Our company has banned us from traveling anywhere this Christmas holiday. We are required to stay in the city to avoid having to undergo a two week quarantine upon our return (thereby delaying our return to work since our holiday is only two weeks long).
Is there a "industrialized" country where this sort of thing is still legal? Or are you in Bangladesh?
We have this going on at my place of work, at least for the critical workers (the ones not eligible for raises, bonuses, or promotion). This is in the United States.
The critical workers have to work elbow to elbow, so we make sure to not do anything outside work that would expose us to the virus. It's a 24x7 lifestyle change. But it's also backed up by management. If we have the audacity to host family who drive in from out of town, or to drive off for a weekend in the mountains, or to take vacation or personal time in which we cross paths with people outside our household, we're quarantined at our own expense for up to twice the period of time recommended by the CDC. The same standards do not apply to the work-from-home clique.

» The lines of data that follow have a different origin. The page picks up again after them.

theorem test_witness_CaptureFormsSelectTheirRecord_control :
    (capInputs true).capCtl = true ∧
    (captureReady (capState ⟨0, false⟩ ⟨7, false⟩ (capInputs true)) ∧ (0 : Delta) = (0 : BitVec 4).setWidth 28) ∧
    (captureReady (capState ⟨4095, false⟩ ⟨7, false⟩ (capInputs true)) ∧
      (4095 : Delta) = (4095 : BitVec 12).setWidth 28) ∧
    (captureReady (capState ⟨1048575, false⟩ ⟨7, false⟩ (capInputs true)) ∧
      (1048575 : Delta) = (1048575 : BitVec 20).setWidth 28) ∧
    (captureReady (capState ⟨taMax, false⟩ ⟨7, false⟩ (capInputs true)) ∧ taMax = taMax.setWidth 28) := by decide

theorem test_witness_OtherSelectionsChangeNothing :
    State.reset.inp.rst = false ∧ arbiter State.reset = .none ∧
    (arbiter (capState ⟨0, false⟩ ⟨7, false⟩ (capInputs true)) = .capture ∧ (capInputs true).capCtl = true) ∧
    (arbiter (capState ⟨0, false⟩ ⟨7, false⟩ (capInputs false)) = .capture ∧ (capInputs false).capCtl = false) ∧
    (recordOf (.evtT0 4 7) = some ⟨.event, 4, 0, 7⟩ ∧
      selectedRecord (capState ⟨5, false⟩ ⟨7, true⟩ .idle) ≠ some ⟨.event, 4, 0, 7⟩) := by decide

theorem test_witness_ArbiterHasStrictPriority :
    overflowInFlight.fe.state ≠ .idle ∧
    ((capState ⟨taMax, true⟩ ⟨7, true⟩ .idle).fe.state = .idle ∧
      (capState ⟨taMax, true⟩ ⟨7, true⟩ .idle).ta.overflow = true) ∧
    eventReady (capState ⟨0, false⟩ ⟨7, true⟩ .idle) ∧
    captureReady (capState ⟨0, false⟩ ⟨7, false⟩ (capInputs false)) := by decide

/-- An Overflow record of the serial variant before its last timestamp byte. -/
def serialOverflow : State :=
  { serState { typ := .overflow, delta := taMax, len := 3, payload := 0, state := .timestamp, shift := 0xFF, rem := 1 } with
    ta := { count := taMax, overflow := true } }

theorem test_witness_ArbiterHasStrictPriority_clear :
    (Inv overflowInFlight ∧ running overflowInFlight ∧ recFire overflowInFlight = true) ∧
    (Inv serialOverflow ∧ serialOverflow.inp.rst = false ∧ serialOverflow.cfg.feVariant = .serial ∧
      serFire serialOverflow = true ∧ taClear serialOverflow = true) :=
  ⟨⟨inv_intro (by decide) (by decide), by decide, by decide⟩, inv_intro (by decide) (by decide), by decide⟩

/-- A Data record of the serial variant about to be sent: `64·2 + 16·2 + 4`, two timestamp bytes, payload 0x99. -/
def serialHeader : State :=
  serState { typ := .data, delta := 0x01234, len := 2, payload := 0x99, state := .header, shift := 0x123, rem := 2 }

theorem test_witness_SerialVariantSendsTheEncoding :
    State.reset.fe.state = .idle ∧ Inv serialHeader ∧ serialHeader.cfg.feVariant = .serial ∧
    always (fun i => !i.rst && i.serReady) serialHeader ∧ serialHeader.fe.state = .header :=
  ⟨by decide, inv_intro (by decide) (by decide), by decide, by decide, by decide⟩

theorem test_witness_ParallelVariantPresentsTheEncoding : Inv overflowInFlight ∧ overflowInFlight.fe.state = .emit :=
  ⟨inv_intro (by decide) (by decide), by decide⟩

theorem test_witness_EncoderKeepsRecordOrder :
    Inv overflowInFlight ∧ overflowInFlight.cfg.feVariant = .parallel ∧ noReset overflowInFlight :=
  ⟨inv_intro (by decide) (by decide), by decide, by decide⟩

/-- Everything waits: the encoder for the generator, the generator for a full holding register, that for a full queue, the
queue for a stalled frame. -/
def stalled : State :=
  { tfState .sendBody 2 1 false with
    fe := { State.reset.fe with typ := .data, delta := 15, len := 0, payload := 0x99, state := .emit }
    rpg := { state := .pattern, repeats := 2 }
    wc := { carry := 0x11, remain := 1, state := .normal, outWord := 0x44332211, outValid := true }
    bb := { queue := [1, 2, 3, 4], refused := 0 } }

theorem test_witness_PresentedDataIsHeldUntilAccepted :
    Inv stalled ∧ stalled.inp.rst = false ∧
    (recValid stalled = true ∧ recFire stalled = false) ∧ (rpgValid stalled = true ∧ rpgFire stalled = false) ∧
    (wcoValid stalled = true ∧ wcoFire stalled = false) ∧ (bbrValid stalled = true ∧ bbrFire stalled = false) ∧
    (hostValid stalled = true ∧ hostFire stalled = false) :=
  ⟨inv_intro (by decide) (by decide), by decide, by decide, by decide, by decide, by decide, by decide⟩

theorem test_witness_PresentedDataIsHeldUntilAccepted_serial :
    Inv { serialHeader with inp := { Inputs.idle with serReady := false } } ∧
    serValid { serialHeader with inp := { Inputs.idle with serReady := false } } = true ∧
    serFire { serialHeader with inp := { Inputs.idle with serReady := false } } = false :=
  ⟨inv_intro (by decide) (by decide), by decide, by decide⟩

theorem test_witness_StartBeginsABurst :
    (running State.reset ∧ State.reset.rpg.state = .idle ∧ State.reset.cfg.resyncRepeat ≠ 0) ∧
    (running (State.resetWith { Config.default with resyncRepeat := 0 }) ∧
      (State.resetWith { Config.default with resyncRepeat := 0 }).rpg.state = .idle ∧
      (State.resetWith { Config.default with resyncRepeat := 0 }).cfg.resyncRepeat = 0) ∧
    (running stalled ∧ stalled.rpg.state = .pattern) := by decide

/-- A holding register with `r` bytes in the carry. -/
def carrying (r : BitVec 2) (carry : BitVec 24) (valid : Bool) : WidthConverter :=
  { carry := carry, remain := r, state := .normal, outWord := 0, outValid := valid }

/-- A generator with a literal of five bytes and three bytes in the carry: the two-word case. -/
def twoWords (rpg : ResyncGenerator) (sel : Bool) (wc : WidthConverter) : State :=
  { State.resetWith { Config.default with resyncLen := 5 } with rpg := rpg, muxSelQ := sel, wc := wc }

/-- A generator with a literal of four bytes. -/
def fourByteLiteral (wc : WidthConverter) : State :=
  { State.resetWith { Config.default with resyncLen := 4 } with rpg := { state := .pattern, repeats := 1 }, wc := wc }

theorem test_witness_LiteralTransferCountsDown :
    (∀ s ∈ [rpgState ⟨.pattern, 1⟩ (carrying 0 0 false), rpgState ⟨.pattern, 1⟩ (carrying 1 0x11 false),
      fourByteLiteral (carrying 3 0x332211 false), rpgState ⟨.pattern, 1⟩ (carrying 1 0x11 true),
      twoWords ⟨.pattern, 1⟩ false (carrying 3 0x332211 true)],
      running s ∧ configLegal s.cfg = true ∧ s.rpg.state = .pattern ∧ s.wc.state = .normal) ∧
    (carrying 0 0 false).remain.toNat + State.reset.cfg.resyncLen.toNat < 4 ∧
    (4 ≤ (carrying 1 0x11 false).remain.toNat + State.reset.cfg.resyncLen.toNat ∧
      (carrying 1 0x11 false).outValid = false) ∧
    (3 + (fourByteLiteral (carrying 3 0x332211 false)).cfg.resyncLen.toNat = 7 ∧
      (fourByteLiteral (carrying 3 0x332211 false)).wc.remain = 3 ∧ (carrying 3 0x332211 false).outValid = false) ∧
    (4 ≤ (carrying 1 0x11 true).remain.toNat + State.reset.cfg.resyncLen.toNat ∧ (carrying 1 0x11 true).outValid = true) ∧
    (3 + (twoWords ⟨.pattern, 1⟩ false (carrying 3 0x332211 true)).cfg.resyncLen.toNat = 8 ∧
      (carrying 3 0x332211 true).outValid = true) := by
  decide

theorem test_witness_LiteralInTheTwoWordCase :
    (∀ s ∈ [twoWords ⟨.pattern, 2⟩ false (carrying 3 0x332211 false),
      twoWords ⟨.pattern, 2⟩ true { carrying 0 0 false with state := .sendExtra }, State.reset,
      twoWords ⟨.idle, 0⟩ false { carrying 0 0 false with state := .sendExtra }],
      running s ∧ configLegal s.cfg = true ∧ s.wc.outValid = false) ∧
    (twoWords ⟨.pattern, 2⟩ false (carrying 3 0x332211 false)).rpg.state = .pattern ∧
    (carrying 3 0x332211 false).state = .normal ∧
    (carrying 3 0x332211 false).remain.toNat +
      (twoWords ⟨.pattern, 2⟩ false (carrying 3 0x332211 false)).cfg.resyncLen.toNat = 8 ∧
    ((twoWords ⟨.pattern, 2⟩ true { carrying 0 0 false with state := .sendExtra }).wc.state = .sendExtra ∧
      (twoWords ⟨.pattern, 2⟩ true { carrying 0 0 false with state := .sendExtra }).muxSelQ = true ∧
      (twoWords ⟨.pattern, 2⟩ true { carrying 0 0 false with state := .sendExtra }).rpg.state = .pattern) ∧
    State.reset.rpg.state = .idle ∧
    ((twoWords ⟨.idle, 0⟩ false { carrying 0 0 false with state := .sendExtra }).wc.state = .sendExtra ∧
      (twoWords ⟨.idle, 0⟩ false { carrying 0 0 false with state := .sendExtra }).muxSelQ = false) := by decide
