-- ==== Sys2Proof/Word.lean ====
section
/-! DEFINITION. The word types of MEXP-ECBC: a byte of a stream or of memory, a 32-bit register or bus word
(spec/00_scope.md R9, R12), and a 1 KiB register window of 256 words (spec/10_state.md R40, R47). -/

namespace Sys2Proof

/-- A byte, 0..255 (R16). -/
abbrev Byte := BitVec 8

/-- A 32-bit register value, DMA address or length (R9, R12). -/
abbrev Word := BitVec 32

/-- The contents of one 1 KiB window: word `k` is bits `[32k+31:32k]` (R40), and, for the byte windows, byte `j` is bits
`[8j+7:8j]`, which is lane `j mod 4` of word `j div 4` (R47). -/
abbrev Window := BitVec 8192

end Sys2Proof
end

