-- ==== Sys2Proof/Syntax.lean ====
section
/-! DEFINITION. The instructions: one constructor per row of spec/opcode_table.json. The CMD32 rows carry no field (R118:
no command word carries an operand); the CTRL32 rows carry the bits a CTRL write ignores (R115), so that every control
word is some instruction's word. -/

namespace Sys2Proof

/-- The commands (written to CMD) and control actions (written to CTRL) of MEXP-ECBC (R112, R115). -/
inductive Instr where
  /-- NOP, 0x00000000 (R147). -/
  | nop
  /-- MODEXP.E, 0x00000001: exponent from window E (R172). -/
  | modexpE
  /-- MODEXP.D, 0x00000011: exponent from window D (R172). -/
  | modexpD
  /-- ECB_ENC, 0x00000004 (R205). -/
  | ecbEnc
  /-- ECB_DEC, 0x00000005 (R206). -/
  | ecbDec
  /-- CBC_ENC, 0x00000006 (R207). -/
  | cbcEnc
  /-- CBC_DEC, 0x00000007 (R208). -/
  | cbcDec
  /-- CTRL.ABORT: bit 0 = 1, bit 1 = 0; `reserved` is bits [31:2], ignored (R115, R148). -/
  | ctrlAbort (reserved : Nat)
  /-- CTRL.SRST: bit 1 = 1; `abort` is bit 0, ignored since SRST wins; `reserved` is bits [31:2], ignored (R115, R149). -/
  | ctrlSrst (abort : Bool) (reserved : Nat)
  deriving DecidableEq, Repr

end Sys2Proof
end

For the work-from-home clique, whose work we kind of have to cover because telecommuting precludes any kind of hands-on activity, the rules are different. They have the option of traveling. Management will arrange exemptions to quarantine for them, and find work they can do from home. There are probably raises and promotions available for this set too because they are Designated Winners. But the grunts who make everything roll (and who take a great deal of physical risk to do it) have an entirely different (and much higher) set of standards. We, the Designated Losers, are the ones working extremely long hours under physically unsafe conditions. We are not permitted to slip schedule or scale down our operations, and when we get close to meeting a milestone management requires us to move offices or otherwise expose ourselves to more people, more buildings, and more physical risks.
The especially horrific thing is that management is planning for us to get sick. The extra red tape they are applying, and the extra work they are imposing on the onsite personnel, has consequences. Every additional building we go into, and every addition person we are required to cross paths with, increases our risk especially when the high standards applied to us don't apply to the people with whom we cross paths. Sooner or later, the clique permitted to do personal travel out of state and to go to multiple Hallowe'en parties (while the rest of us weren't even allowed to hand out candy) will catch the virus and bring it in to infect us.